He thereupon: “Brother, thy high desire
In the remotest sphere shall be fulfilled,
Where are fulfilled all others and my own.
There perfect is, and ripened, and complete,
Every desire; within that one alone
Is every part where it has always been;
For it is not in space, nor turns on poles,
And unto it our stairway reaches up,
Whence thus from out thy sight it steals away.
Up to that height the Patriarch Jacob saw it
Extending its supernal part, what time
So thronged with angels it appeared to him.
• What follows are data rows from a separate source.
-- ==== Sys2Proof/Machine/Vector.lean ====
section
/-! DEFINITION. Element-wise A-words: integer and bitwise operations (R251), floating-point arithmetic (R252, R253), special
functions (R254) and conversions (R255, R204). -/
namespace Sys2Proof.Machine

/-! ## Shared operations -/

/-- Two operands to a result, element by element, with no flag. -/
def ints (f : AW) (lat : Nat) (op : Nat → Nat → Nat) : M Unit := do
  let (x, y, m) ← operands f true none
  let w := elemWidth f.t
  writeDest f.t f.d lat (pack w (List.zipWith op (elems w x) (elems w y))) m

/-- One operand to a result, element by element, with no flag. -/
def ints1 (f : AW) (lat : Nat) (op : Nat → Nat) : M Unit := do
  let (x, _, m) ← operands f false none
  let w := elemWidth f.t
  writeDest f.t f.d lat (pack w ((elems w x).map op)) m

/-- Elements with the flags of each: the flags of the active ones are raised. -/
def withFlags (w : Nat) (m : Word) (l : List (Nat × BitVec 11)) : M (List Nat) := do
  raise ((l.zip (List.range l.length)).foldl (fun acc e => if activeBit w m e.2 then acc ||| e.1.2 else acc) 0)
  pure (l.map fun e => e.1)

/-- The dynamic rounding mode (R55). -/
def frm : M Nat := do
  let k ← getC
  pure k.frm.toNat

/-- Two floating operands, the exact result rounded once under FRM (R252). -/
def floats (f : AW) (op : Nat → FV → FV → FV × BitVec 11) : M Unit := do
  let (x, y, m) ← operands f true none
  let mode ← frm
  let w := elemWidth f.t
  let fm := fmtOfType f.t
  let r ← withFlags w m (List.zipWith (fun a b =>
    let (v, fl) := op mode (fm.decode a) (fm.decode b)
    let (c, g) := fm.round mode .arith v
    (c, fl ||| g)) (elems w x) (elems w y))
  writeDest f.t f.d 4 (pack w r) m

/-- The code of an accumulating destination: the old vN, or q0 (R253, R266). -/
def accCode (d : BitVec 6) : BitVec 6 := if isV d then d else 0

/-- The smaller or larger of two integer elements of a type. -/
def pick2 (t : BitVec 3) (larger : Bool) (a b : Nat) : Nat :=
  if (elemInt t a < elemInt t b) = larger then b else a

/-- Clamp to the range of a type (R251). -/
def clampTo (t : BitVec 3) (x : Int) : Nat :=
  let w := elemWidth t
  let lo : Int := if isSigned t then -(2 ^ (w - 1)) else 0
  let hi : Int := if isSigned t then 2 ^ (w - 1) - 1 else 2 ^ w - 1
  wrap w (if x < lo then lo else if hi < x then hi else x)

/-- An element read as two's complement of its width, whatever its type. -/
def asSigned (w x : Nat) : Int := if 2 ^ (w - 1) ≤ x then (x : Int) - 2 ^ w else x

/-- The smaller or larger of two floating elements (R252): canonical NaN if either is NaN, -0 below +0. -/
def floatPick (fm : Fmt) (larger : Bool) (a b : Nat) : Nat :=
  let x := fm.decode a
  let y := fm.decode b
  if x.isNan || y.isNan then fm.nan
  else
    let less := x.cmp y = .lt || (x.cmp y = .eq && x.sign && !y.sign)
    if less = larger then b else a

/-! ## Integer and bitwise operations (R251) -/

def execVadd (f : AW) (s : State) : Host.Outcome State Fault Refusal := finish (ints f 2 fun a b => a + b) s
def execVsub (f : AW) (s : State) : Host.Outcome State Fault Refusal :=
  finish (ints f 2 fun a b => a + 2 ^ elemWidth f.t - b) s
def execVmul (f : AW) (s : State) : Host.Outcome State Fault Refusal := finish (ints f 2 fun a b => a * b) s
def execVmulh (f : AW) (s : State) : Host.Outcome State Fault Refusal :=
  finish (ints f 2 fun a b => wrap (elemWidth f.t) (elemInt f.t a * elemInt f.t b / 2 ^ elemWidth f.t)) s
def execVmin (f : AW) (s : State) : Host.Outcome State Fault Refusal := finish (ints f 2 (pick2 f.t false)) s
def execVmax (f : AW) (s : State) : Host.Outcome State Fault Refusal := finish (ints f 2 (pick2 f.t true)) s
def execVand (f : AW) (s : State) : Host.Outcome State Fault Refusal := finish (ints f 2 fun a b => a &&& b) s
def execVor (f : AW) (s : State) : Host.Outcome State Fault Refusal := finish (ints f 2 fun a b => a ||| b) s
def execVxor (f : AW) (s : State) : Host.Outcome State Fault Refusal := finish (ints f 2 fun a b => a ^^^ b) s
def execVandn (f : AW) (s : State) : Host.Outcome State Fault Refusal :=
  finish (ints f 2 fun a b => a &&& (2 ^ elemWidth f.t - 1 - b)) s
def execVshl (f : AW) (s : State) : Host.Outcome State Fault Refusal :=
  finish (ints f 2 fun a b => a * 2 ^ (b % elemWidth f.t)) s
def execVshr (f : AW) (s : State) : Host.Outcome State Fault Refusal :=
  finish (ints f 2 fun a b => a / 2 ^ (b % elemWidth f.t)) s
def execVsar (f : AW) (s : State) : Host.Outcome State Fault Refusal :=
  finish (ints f 2 fun a b => wrap (elemWidth f.t) (asSigned (elemWidth f.t) a / 2 ^ (b % elemWidth f.t))) s
/-- The most negative integer is returned unchanged; a NaN gives the canonical NaN. -/
def execVabs (f : AW) (s : State) : Host.Outcome State Fault Refusal :=
  finish (ints1 f 2 fun a =>
    let w := elemWidth f.t
    if isFloat f.t then
      let fm := fmtOfType f.t
      if (fm.decode a).isNan then fm.nan else a % 2 ^ (w - 1)
    else (asSigned w a).natAbs) s
def execVclz (f : AW) (s : State) : Host.Outcome State Fault Refusal :=
  finish (ints1 f 2 fun a => if a = 0 then elemWidth f.t else elemWidth f.t - 1 - Nat.log2 a) s
def execVpopc (f : AW) (s : State) : Host.Outcome State Fault Refusal :=
  finish (ints1 f 2 fun a => popCount (BitVec.ofNat (elemWidth f.t) a)) s
def execVadds (f : AW) (s : State) : Host.Outcome State Fault Refusal :=
  finish (ints f 2 fun a b => clampTo f.t (elemInt f.t a + elemInt f.t b)) s
def execVsubs (f : AW) (s : State) : Host.Outcome State Fault Refusal :=
  finish (ints f 2 fun a b => clampTo f.t (elemInt f.t a - elemInt f.t b)) s

/-- R200: an empty A-word that counts as an issue. -/
def execAnop (_ : BitVec 3) (s : State) : Host.Outcome State Fault Refusal := finish (pure ()) s

/-! ## Floating-point arithmetic (R252, R253) -/

def execVfadd (f : AW) (s : State) : Host.Outcome State Fault Refusal := finish (floats f fun mode a b => a.add mode b) s
def execVfsub (f : AW) (s : State) : Host.Outcome State Fault Refusal := finish (floats f fun mode a b => a.add mode b.neg) s
def execVfmul (f : AW) (s : State) : Host.Outcome State Fault Refusal := finish (floats f fun _ a b => a.mul b) s
def execVfmin (f : AW) (s : State) : Host.Outcome State Fault Refusal :=
  finish (ints f 4 (floatPick (fmtOfType f.t) false)) s
def execVfmax (f : AW) (s : State) : Host.Outcome State Fault Refusal :=
  finish (ints f 4 (floatPick (fmtOfType f.t) true)) s

/-- R253. -/
def execVfma (f : AW) (s : State) : Host.Outcome State Fault Refusal :=
  finish (do
    let acc ← readSrc f.t (accCode f.d)
    let (x, y, m) ← operands f true (some (accCode f.d))
    let mode ← frm
    let w := elemWidth f.t
    let fm := fmtOfType f.t
    let r ← withFlags w m (List.zipWith (fun (p : Nat × Nat) c =>
      let (v, fl) := FV.fma mode (fm.decode p.1) (fm.decode p.2) (fm.decode c)
      let (o, g) := fm.round mode .arith v
      (o, fl ||| g)) ((elems w x).zip (elems w y)) (elems w acc))
    writeDest f.t f.d 4 (pack w r) m) s

/-! ## Special functions (R148, R254) -/

/-- The unit is free, then occupied for 4 cycles by the A-word, as R148 and R254 say; R66 words it as 4 cycles per 16 lanes (log entry 66). -/
def special (f : AW) (op : FV → Nat × BitVec 11) : M Unit := do
  upd fun s => s.issueAt (s.tile s.cur).sfuBusy
  let (x, _, m) ← operands f false none
  upd fun s => s.modTile s.cur fun t => { t with sfuBusy := s.now + 4 }
  let r ← withFlags 32 m ((elems 32 x).map fun a => op (f32.decode a))
  writeDest f.t f.d 8 (pack 32 r) m

def execVrcp (f : AW) (s : State) : Host.Outcome State Fault Refusal := finish (special f rcpCr) s
def execVrsq (f : AW) (s : State) : Host.Outcome State Fault Refusal := finish (special f rsqCr) s
def execVexp2 (f : AW) (s : State) : Host.Outcome State Fault Refusal := finish (special f exp2Cr) s
def execVlog2 (f : AW) (s : State) : Host.Outcome State Fault Refusal := finish (special f log2Cr) s
def execVsqrt (f : AW) (s : State) : Host.Outcome State Fault Refusal := finish (special f sqrtCr) s

/-! ## Conversions (R204, R255) -/

/-- The bounds of an integer type. -/
def intBounds (t : BitVec 3) : Int × Int :=
  let w := elemWidth t
  if isSigned t then (-(2 ^ (w - 1)), 2 ^ (w - 1) - 1) else (0, 2 ^ w - 1)

/-- One element from type t to type u (R255). -/
def convertElem (t u : BitVec 3) (mode : Nat) (pol : Policy) (a : Nat) : Nat × BitVec 11 :=
  let (lo, hi) := intBounds u
  let w := elemWidth u
  if isFloat t then
    let v := (fmtOfType t).decode a
    if isFloat u then
      if u = 2 then (f32.round mode .arith v).map id (fun _ => 0) else (fmtOfType u).round mode pol v
    else
      let (x, fl) := FV.toInt mode (pol = .trap) lo hi v
      (wrap w x, fl)
  else
    let x := elemInt t a
    if isFloat u then (fmtOfType u).round mode pol (FV.ofInt x)
    else if x < lo then (wrap w lo, fNV ||| flagIf (pol = .trap) fCV)
    else if hi < x then (wrap w hi, fNV ||| flagIf (pol = .trap) fCV)
    else (wrap w x, 0)

/-- The rounding mode that B[0] of a conversion selects. -/
def convMode (b : BitVec 6) : M Nat := do if b.getLsbD 0 then frm else pure 0

/-- R255: elements below both counts are converted; the mask governs the destination's lanes. -/
def execVcvt (f : AW) (s : State) : Host.Outcome State Fault Refusal :=
  finish (do
    let (x, _, m) ← operands f false none
    let mode ← convMode f.b
    let u := f.dt
    let n := min (2048 / elemWidth f.t) (2048 / elemWidth u)
    let r ← withFlags (elemWidth u) m
      (((elems (elemWidth f.t) x).take n).map (convertElem f.t u mode (policyOf (bits f.b 1 2).toNat)))
    writeDest u f.d 3 (pack (elemWidth u) r) m) s

/-- The narrow formats by number: e4m3, e5m2, e2m1, e3m5. -/
def narrowFmt : Nat → Fmt
  | 0 => e4m3
  | 1 => e5m2
  | 2 => e2m1
  | _ => e3m5

/-- An element down to a narrow format (R204, R59). -/
def toNarrow (n mode : Nat) (pol : Policy) (v : FV) : Nat × BitVec 11 :=
  if n = 3 then toE3m5 mode pol v else (narrowFmt n).round mode pol v

/-- A narrow element up to f32, exactly (R58). -/
def fromNarrow (n c : Nat) : Nat := (f32.round 0 .arith (if n = 3 then scaleVal c else (narrowFmt n).decode c)).1

/-- R204: the escape to the narrow formats, unmasked; e2m1 needs its feature (R378). -/
def execVcvtNarrow (f : AW) (s : State) : Host.Outcome State Fault Refusal :=
  finish (do
    let n := f.k.toNat
    let s0 ← get
    need (n ≠ 2 || (s0.dev (pkgOf s0.cur)).featAck.getLsbD 1) cILLEGAL (← unitImage)
    let (x, _, _) ← operands { f with k := 0 } false none
    let mode ← convMode f.b
    let all : Word := BitVec.allOnes 64
    let w := if n = 2 then 4 else 8
    if f.t = 6 then
      writeDest 2 f.d 3 (pack 32 (((elems w x).take 64).map (fromNarrow n))) all
    else
      let r ← withFlags (elemWidth f.t) all ((elems (elemWidth f.t) x).map fun a =>
        toNarrow n mode (policyOf (bits f.b 1 2).toNat) ((fmtOfType f.t).decode a))
      writeDest 2 f.d 3 (pack w r) all) s

end Sys2Proof.Machine
end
But to ascend it now no one uplifts
His feet from off the earth, and now my Rule
Below remaineth for mere waste of paper.
The walls that used of old to be an Abbey
Are changed to dens of robbers, and the cowls
Are sacks filled full of miserable flour.
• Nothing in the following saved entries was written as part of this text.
-- ==== Sys2Proof/Machine/Step.lean ====
section
/-! DEFINITION. One step of the machine, and the machine with a given instruction where its next step fetches. -/
namespace Sys2Proof.Machine

/-- One step: the head of the agenda, or the current context's next unit. -/
def step (s : State) : Host.Outcome State Fault Refusal := turn s

/-- s with the instruction's bytes where the next step fetches them. -/
def State.withFetchWord (s : State) (nbits w : Nat) : State := s.placeUnit (tableUnit nbits w)

end Sys2Proof.Machine
end

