/-- R62 to R64, R150, R154, R158, R160, R277 to R283: what the engine does: a k-step of two int8 operands adds the exact products, saturating, B's
from local memory or from the consumed buffer that it hands on; such a buffer goes to the next ring member, when its receive buffer is neither full
nor reserved by an MLDB; each other command does its work and retires; a trap is taken. Where the rules leave it open it states the model's choice
(assumptions 22 to 25, 64 and 65). -/
def Obligations.MatrixEngine : Prop :=
  (∀ (s : State) (t : Nat) (c : MCmd) (rest : List MCmd),
    let x := s.tile t
    let e := x.engine
    let m := mmaF c.image c.rc
    let bank := e.bank m.bank
    e.queue = c :: rest → c.image.getLsbD 31 = true → c.image.toNat / 2 ^ 22 % 256 = 0x10 → m.sp = false → m.aPlane = 0 → blogOf c.ra = 0 →
    (fmtOf c.ra = 1 ∨ fmtOf c.ra = 2) → bank.mode ≠ .float → mhas x.ctxs 0 = true →
    let int := fun (f b : Nat) => if f = 1 then (b : Int).bmod 256 else b
    let val := fun (b : Bank) (i j : Nat) => ((b.vals.toNat / 2 ^ (56 * (64 * i + j)) % 2 ^ 56 : Nat) : Int).bmod (2 ^ 56)
    let adds := fun (u : State) (slice fb : Nat) (b : Nat → Nat → Nat) =>
      let sum := fun i j => ((List.range 64).map fun k => int (fmtOf c.ra) (x.byte (addrOf c.ra + slice * 2048 + 64 * i + k)) * int fb (b k j)).sum
      let exact := fun i j => val bank i j + if m.neg then - sum i j else sum i j
      u.mem = s.mem ∧ (u.tile t).engine.queue = { c with step := c.step + 1 } :: rest ∧ ((u.tile t).engine.bank m.bank).mode = .int ∧
      (∀ i < 32, ∀ j < 64, val ((u.tile t).engine.bank m.bank) i j = max (-(2 ^ 55)) (min (2 ^ 55 - 1) (exact i j))) ∧
      ((u.ctxAt t 0).flags = (s.ctxAt t 0).flags ∨ (u.ctxAt t 0).flags = (s.ctxAt t 0).flags ||| fSA) ∧
      ((∃ i < 32, ∃ j < 64, exact i j < -(2 ^ 55) ∨ 2 ^ 55 ≤ exact i j) → (u.ctxAt t 0).flags &&& fSA = fSA)
    (e.stopped = false → e.outgoing = none → e.refused = none → c.step < m.n → m.loc = true → m.layout = 0 → m.bPlane = 0 → blogOf c.rb = 0 →
      (fmtOf c.rb = 1 ∨ fmtOf c.rb = 2) →
      ∃ u, s.happens u (.matrixKstep t) ∧ adds u c.step (fmtOf c.rb) fun k j => x.byte (addrOf c.rb + c.step * 4096 + 64 * k + j)) ∧
    ∀ l : Latch, let p := e.pos (t % 4096 % 8)
      let d := t - t % 8 + e.member ((p + 1) % e.ringSize)
      let g := (s.tile d).engine
      e.outgoing = some l → (l.fmt = 1 ∨ l.fmt = 2) → d ≠ t → g.en = true → g.order = e.order → g.logp = e.logp → g.receive = none → g.reserved = 0 →
      ∃ u, s.happens u (.ringHandover t) ∧ (adds u ((p + 256 - e.rstep.toNat) % e.ringSize) l.fmt.toNat fun k j => l.data.toNat / 256 ^ (64 * k + j) % 256) ∧
        (u.tile t).engine.outgoing = none ∧ (u.tile t).engine.rstep = e.rstep + 1 ∧ (u.tile d).engine = { g with receive := some l }) ∧
  (∀ (s : State) (t : Nat) (l : Latch),
    let e := (s.tile t).engine
    let q := (e.pos (t % 4096 % 8) + 1) % e.ringSize
    let d := t - t % 8 + e.member q
    let g := (s.tile d).engine
    e.outgoing = some l → d ≠ t → (∀ c ∈ e.queue, c.image.toNat / 2 ^ 22 % 256 ≠ 0x10) →
    let sent := ({ e with outgoing := none, rstep := e.rstep + 1 } : Engine).modHead fun c => { c with step := c.step + 1 }
    let step := fun (mine theirs : Engine) => ∃ u, s.happens u (.ringHandover t) ∧ u.mem = s.mem ∧ (u.tile t).engine = mine ∧ (u.tile d).engine = theirs
    let reserves := if g.consume = none ∧ g.outgoing = none then 2 ≤ g.reserved else 1 ≤ g.reserved
    (g.en = false ∨ g.order ≠ e.order ∨ g.logp ≠ e.logp → step { sent with refused := some q } g) ∧
    (g.en = true → g.order = e.order → g.logp = e.logp →
      (g.receive = none → ¬ reserves → step sent { g with receive := some l }) ∧
      (g.receive ≠ none ∨ reserves → step e g))) ∧
  (∀ (s : State) (t : Nat) (c : MCmd) (rest : List MCmd),
    let x := s.tile t
    let e := x.engine
    let b := c.image.toNat % 2
    let sub := c.image.toNat / 32 % 16
    let lop := c.image.toNat / 2 ^ 22 % 256
    let fa := fmtOf c.ra
    let w := fmtBits fa
    let code := fun (b : Bank) i => b.vals.toNat / 2 ^ (56 * i) % 2 ^ 56
    e.queue = c :: rest → e.stopped = false → e.outgoing = none → mhas x.ctxs 0 = true →
    let becomes := fun (g : Engine) => ∃ u, s.happens u (.matrixCommandRetirement t) ∧ u.mem = s.mem ∧ (u.tile t).engine = { g with queue := rest }
    (c.image.getLsbD 31 = false →
      (sub = 0 → becomes { e with rstep := 0 }) ∧ (sub = 2 → becomes (if b = 0 then { e with bank0 := Bank.reset } else { e with bank1 := Bank.reset })) ∧
      (sub ≠ 0 → sub ≠ 2 → becomes e)) ∧
    (c.image.getLsbD 31 = true →
      (lop = 0x10 → (mmaF c.image c.rc).n ≤ c.step → becomes e) ∧
      (lop = 0x12 → c.image.toNat % 64 = 1 → c.image.toNat / 2 ^ 32 % 4096 = 0 → blogOf c.ra = 0 → e.consume = none →
        becomes { e with
          reserved := e.reserved - 1
          consume := some ⟨BitVec.ofNat 65536 (x.localRead (addrOf c.ra) 4096), BitVec.ofNat 5 fa, 0, 0x3F80, 0, e.pos (t % 4096 % 8)⟩ }) ∧
      (lop = 0x13 → c.step ≠ 0 → (c.image.getLsbD 0 = false ∨ e.consume ≠ none ∨ e.receive ≠ none) → becomes e) ∧
      (lop = 0x13 → c.step = 0 → ∃ u, s.happens u (.matrixCommandRetirement t) ∧ u.mem = s.mem ∧ (u.tile t).engine =
        match e.consume, e.receive with
        | some l, _ => { e with outgoing := some l, consume := none }
        | none, some l => { e with outgoing := some l, receive := none }
        | none, none => e) ∧
      (lop = 0x14 → spaceOf c.ra = 1 → c.image.getLsbD 6 = false → 1 ≤ fa → fa ≤ 12 → addrOf c.ra % 128 = 0 →
        ∃ u, s.happens u (.matrixCommandRetirement t) ∧ u.mem = s.mem ∧ (u.tile t).engine.queue = rest ∧
          (u.tile t).engine.bank b = (if c.image.getLsbD 5 then Bank.reset else e.bank b) ∧
          ∀ i < 2048, (u.tile t).localRead (addrOf c.ra) (256 * w) / 2 ^ (w * i) % 2 ^ w =
            (storeElem (e.bank b).mode (c.image.toNat / 8 % 4) (policyOf (c.image.toNat / 2 % 4)) fa (code (e.bank b) i)).1 % 2 ^ w) ∧
      (lop = 0x15 → spaceOf c.ra = 1 → c.step = 0 → 1 ≤ fa → fa ≤ 12 →
        ∃ u, s.happens u (.matrixCommandRetirement t) ∧ u.mem = s.mem ∧ (u.tile t).engine.queue = rest ∧
          ((u.tile t).engine.bank b).mode = (if fa ≤ 5 then .int else .float) ∧
          ∀ i < 2048, code ((u.tile t).engine.bank b) i = (loadElem fa (x.localRead (addrOf c.ra) (256 * w) / 2 ^ (w * i) % 2 ^ w)).1 % 2 ^ 56))) ∧
  ∀ (s : State) (t : Nat) (m : MTrap),
    let k := s.ctxAt t 0
    let h := BitVec.ofNat 64 (k.evBase.toNat * 8)
    (s.tile t).engine.trap = some m → k.tip = false → mhas (s.tile t).ctxs 0 = true → k.midLong = false → k.backlog = [] →
    ∃ u, s.happens u (.matrixTrap t) ∧ u.mem = s.mem ∧ (u.tile t).engine = { (s.tile t).engine with trap := none } ∧
      u.ctxAt t 0 = { k with
        trapPc := BitVec.ofNat 49 (k.pc.toNat / 8), mx := true, stream := true, cause := m.code, trapVal := m.val
        pixK := false, pixIndex := BitVec.ofNat 16 m.index, pixC := k.skipC, ppriv := k.priv, priv := true, tip := true, pc := h, npc := h, skipC := false
        waitFrom := none, timeFrom := none, late := 0 }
But heavy usury is not taken up
So much against God’s pleasure as that fruit
Which maketh so insane the heart of monks;
For whatsoever hath the Church in keeping
Is for the folk that ask it in God’s name,
Not for one’s kindred or for something worse.
The flesh of mortals is so very soft,
That good beginnings down below suffice not
From springing of the oak to bearing acorns.
Peter began with neither gold nor silver,
And I with orison and abstinence,
And Francis with humility his convent.